By Leslie Evans Published: 12/8/2003 At this meeting the Ad Hoc Public Safety Committee, after many months of preparatory
discussions on its procedure, presented its first list of chronic crime and
blight locations in the council area, to be submitted to the appropriate City
Council offices for review and possible intervention. Committee chair Leslie
Evans said there were 8 issues in Ed Reyes' Council District 1, and 19 in Bernard
Parks' Council District 8 (a much larger part of the neighborhood council area
falls in District 8 than in District 1). Evans called particular attention to
stakeholder requests for installation of stop signs on Budlong Avenue, at 29th
Street northbound and at 30th Street southbound, because of reported speeding.

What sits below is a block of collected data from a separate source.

/-- Each Bellows step has its effect, in order: SEND and RRS stage what they send at their peer's die, or send it to another device whose
acknowledgement HALT awaits; RECV, RRS with FIN and COPY write their bytes, at once or in parts; WAIT and POST read and post, LOOP and ENDL
count, and the end of a program, at HALT or at a failure, writes its record and the token of its `bgo`. The moment at which a program reads
a step's bytes, and that each step is one event but for what it writes, is the model's choice (log 16). -/
def Obligations.BellowsSteps : Prop :=
  ∀ (s : State) (r : BRun) (h : BHead) (b : BStep),
    (∀ bs d, AtStep s r h b 1 → s.bRead r (stepVa r h b b.addr) b.len = .ok bs → s.bPath r h (peerOf h b b.k) = .ok (.die d) →
      ∃ t, exec .bellowsSend s = .next t ∧ NoStore s t ∧ Runs s t r { r with step := r.step + 1 } ∧
        t.staging = s.staging ++
          [(d, sentBy h b r 0 (if b.rty = 0 then (wordsOf 2 bs).flatMap (fun v => leBytes 4 (v * 2 ^ 16)) else bs))]) ∧
    (∀ bs, AtStep s r h b 1 → s.bRead r (stepVa r h b b.addr) b.len = .ok bs → s.bPath r h (peerOf h b b.k) = .ok .far →
      ∃ t, exec .bellowsSend s = .next t ∧ NoStore s t ∧ t.staging = s.staging ∧
        Runs s t r { r with step := r.step + 1, sent := peerOf h b b.k :: r.sent }) ∧
    (∀ m ps, AtStep s r h b 2 → s.bFind r (peerOf h b b.k) h.rank b.tag = some m →
      m.data.length = (if b.rty = 0 then 2 * b.len else b.len) →
      Places s r.acc .copy (stepVa r h b b.addr) (2 ^ 37) m.data.length ps →
      ∃ t, exec .bellowsRecv s = .next t ∧ Lands s t r (receives s r b m) ps m.data ∧
        t.staging = s.staging.erase (keyDie r.key, m)) ∧
    (∀ m loc, AtStep s r h b 3 → s.bFind r (peerOf h b (-b.k)) h.rank b.tag = some m →
      m.data.length = (if b.rty = 0 then 2 * b.len else b.len) → s.bRead r (stepVa r h b b.addr) b.len = .ok loc →
      let out := reduced b m.data loc
      let r1 := stepped (taken s r m) (hopAfter r m.hopovf m.hop)
      let r2 := stepped (taken s r m) (hopAfter r1 (overflowed b m.data loc) (m.hops + 1))
      let rest := s.staging.erase (keyDie r.key, m)
      (∀ d, b.fin = false → State.bPath { s with staging := rest } r2 h (peerOf h b b.k) = .ok (.die d) →
        ∃ t, exec .bellowsRrs s = .next t ∧ NoStore s t ∧ Runs s t r r2 ∧
          t.staging = rest ++ [(d, sentBy h b r2 (m.hops + 1) (out.flatMap (leBytes 4)))]) ∧
      (b.fin = false → State.bPath { s with staging := rest } r2 h (peerOf h b b.k) = .ok .far →
        ∃ t, exec .bellowsRrs s = .next t ∧ NoStore s t ∧ t.staging = rest ∧
          Runs s t r { r2 with sent := peerOf h b b.k :: r2.sent }) ∧
      (∀ ps, b.fin = true →
        let w := if b.rty = 0 then 2 else 4
        let fin := finished b out
        let nf := b.rty != 2 && fin.any fun v => nonFinite (if b.rty = 0 then v * 2 ^ 16 else v)
        Places s r.acc .copy (stepVa r h b b.addr2) (2 ^ 37) (w * out.length) ps →
        ∃ t, exec .bellowsRrs s = .next t ∧ Lands s t r { r2 with nonfinite := r.nonfinite || nf } ps (fin.flatMap (leBytes w)) ∧
          t.staging = rest)) ∧
    (∀ bs ps, AtStep s r h b 4 → s.bRead r (stepVa r h b b.addr) b.len = .ok bs →
      Places s r.acc .copy (stepVa r h b b.addr2) (2 ^ 37) bs.length ps →
      ∃ t, exec .bellowsCopy s = .next t ∧ Lands s t r { r with step := r.step + 1 } ps bs) ∧
    (∀ q, s.here % 128 = 127 → s.core.rel = [] → s.bruns = [(keyDie s.here, r)] → r.rest = [q] → s.frames = [] → s.Inv →
      (∀ w ∈ q.ws, memLoc (locate w.1) = true) → (q.ws.map (·.1)).Nodup →
      ∃ t ws left r', exec (.weakStoreReachesHome 0) s = .next t ∧ Lets s t ws left q ∧ t.bruns = [(keyDie s.here, r')] ∧
        r'.rest = (if left = [] then [] else [{ q with ws := left }]) ∧ r'.step = r.step ∧ r'.id = r.id) ∧
    (∀ bs, AtStep s r h b 5 → s.vread r.acc (.lslot true) (stepVa r h b b.addr) 8 (2 ^ 37) = .ok bs → b.len ≤ leNat bs →
      ∃ t, exec .bellowsWait s = .next t ∧ NoStore s t ∧ Runs s t r { r with step := r.step + 1 }) ∧
    (AtStep s r h b 6 →
      let n := b.tag.toNat
      let p : Post := { key := natBits n 14 12 * 128 + natBits n 11 5, flag := natBits n 4 0, amt := b.len % 2 ^ 16,
                        set := natBits n 15 15 == 1 }
      s.engPostRefused r.acc p = none →
      ∃ t, exec .bellowsPost s = .next t ∧ NoStore s t ∧ Posted s t p ∧ Runs s t r { r with step := r.step + 1 }) ∧
    (AtStep s r h b 7 →
      let r1 := { r with blc := r.blc.set b.lc (b.len, 0, r.step + 1) }
      (b.len ≠ 0 → ∃ t, exec .bellowsLoop s = .next t ∧ NoStore s t ∧ Runs s t r { r1 with step := r.step + 1 }) ∧
      (∀ k e, b.len = 0 → r.step < k → k < h.nstep → s.bStepAt r k = .ok e → e.op = 8 → e.lc = b.lc →
        (∀ j, r.step < j → j < k → ∃ x, s.bStepAt r j = .ok x ∧ ¬(x.op = 8 ∧ x.lc = b.lc)) →
        ∃ t, exec .bellowsLoop s = .next t ∧ NoStore s t ∧ Runs s t r { r1 with step := k + 1 })) ∧
    (∀ c it start, AtStep s r h b 8 → r.blc[b.lc] = (c, it, start) → c ≠ 0 →
      ∃ t, exec .bellowsEndl s = .next t ∧ NoStore s t ∧
        Runs s t r { r with blc := r.blc.set b.lc (c - 1, it + 1, start), step := if c = 1 then r.step + 1 else start }) ∧
    (∀ (status : Int) (cause peer : Nat) (y : Copy) (x : Fin 56) (ps : List Nat), r.rest = [] →
      s.bruns.find? (fun p => p.1 == keyDie s.here && s.bKind p.2 == 9 && s.bReady p.2) = some (keyDie s.here, r) →
      ((s.bNow r = .ok (h, b) ∧ b.op = 9 ∧ r.sent = [] ∧ status = 0 ∧ cause = 0 ∧ peer = 0) ∨
        (s.bNow r = .ok (h, b) ∧ b.op = 9 ∧ r.sent.head? = some peer ∧ (∃ e, s.bPath r h peer = .error e) ∧
          status = -4 ∧ cause = 1) ∨
        (s.bNow r = .error { cause := cause, status := status, peer := peer } ∧ s.bHead r = .ok h)) →
      Places s r.acc .copy h.rec' (2 ^ 37) 64 ps → y.id = r.copy → OwnsCopy (s.focus r.key) y x →
      (∀ k ∈ s.keys, k ≠ r.key → (s.coreOf k).owner ≠ y.task) →
      ∃ t, exec .bellowsHalt s = .next t ∧ Wrote ps (endRecord r status cause peer) s t ∧
        t.bruns = s.bruns.filter (fun p => p.2.id != r.id) ∧
        (∀ z ∈ (t.coreOf r.key).copies, z.id = y.id → z.state = .ended ∧ z.tokDone = true) ∧
        (t.coreOf r.key).live.x = (s.coreOf r.key).live.x.set x (tokenWord status))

He said that a family had come to his home to report that a car making a speeding
left turn onto 29th Street from Budlong Ave. had lost control, run over the
curb and demolished their fence, almost running into their home -- and that
this was the second time this had happened. A second issue was a deserted house at 3900 S. Wisconsin Street. This partially
burned, badly damaged, and heavily graffitied structure is on the national Secretary
of the Interior's Register of Historic Places. The CRA (Community Redevelopment
Agency) last July ordered the current owner to cease from efforts to stucco
the house and to either restore it to Secretary of the Interior's standards,
with wood siding, or to hire his own historic house expert and make a case to
have the house removed from the historic list. Five months later the developer
has done neither, but has left the house to the vandals, perhaps hoping that
it will become unsalvageable. The Public Safety Committee recommended that the
neighborhood council call for having the house fenced and boarded securely,
and reported that the Land Use Committee would pursue efforts to get the current
owner to follow the CRA recommendations, and that it would ensorse restoring
the house. The report called attention to chronic gathering of Rolling 20s Bloods street
gang members on the 2600 block of Raymond Avenue. The night before the council
meeting, one of the reputed gang members, nicknamed "Evil," had been
murdered on the block by a bullet to the head fired at point black range in
front of 10 or so of his associates, allegedly by a lone assassin. This was
the second murder of one of this group in the last six months. The reporter
asked the council to approve efforts to have city agencies work to move the
gang members off of this residential street, where none of them live and where
they endanger the residents. The Ad Hoc Land Use Committee report was given by its chair Suzanne Lloyd-Simmons.
She said that the committee had three priority projects. The first was to try to halt plans to construct a new gas station, car wash, and
minimarket on the northwest corner of Adams Blvd. and Vermont Avenue. This intersection
is one of the most important in the West Adams historic area. One corner is
occupied by St. Agnes Catholic Church, another by a Ralphs market that agreed
to important design considerations when it was built a few years ago, including
exceptionally fine landscaping for a supermarket. A third corner is a taco stand,
which was a disappointment to the community when built but is at least clean,
modern, and well kept. The remaining corner, which until recently housed a Shell
gas station, is already owned by the developer who is working through the approval
process for the new gas station and car wash.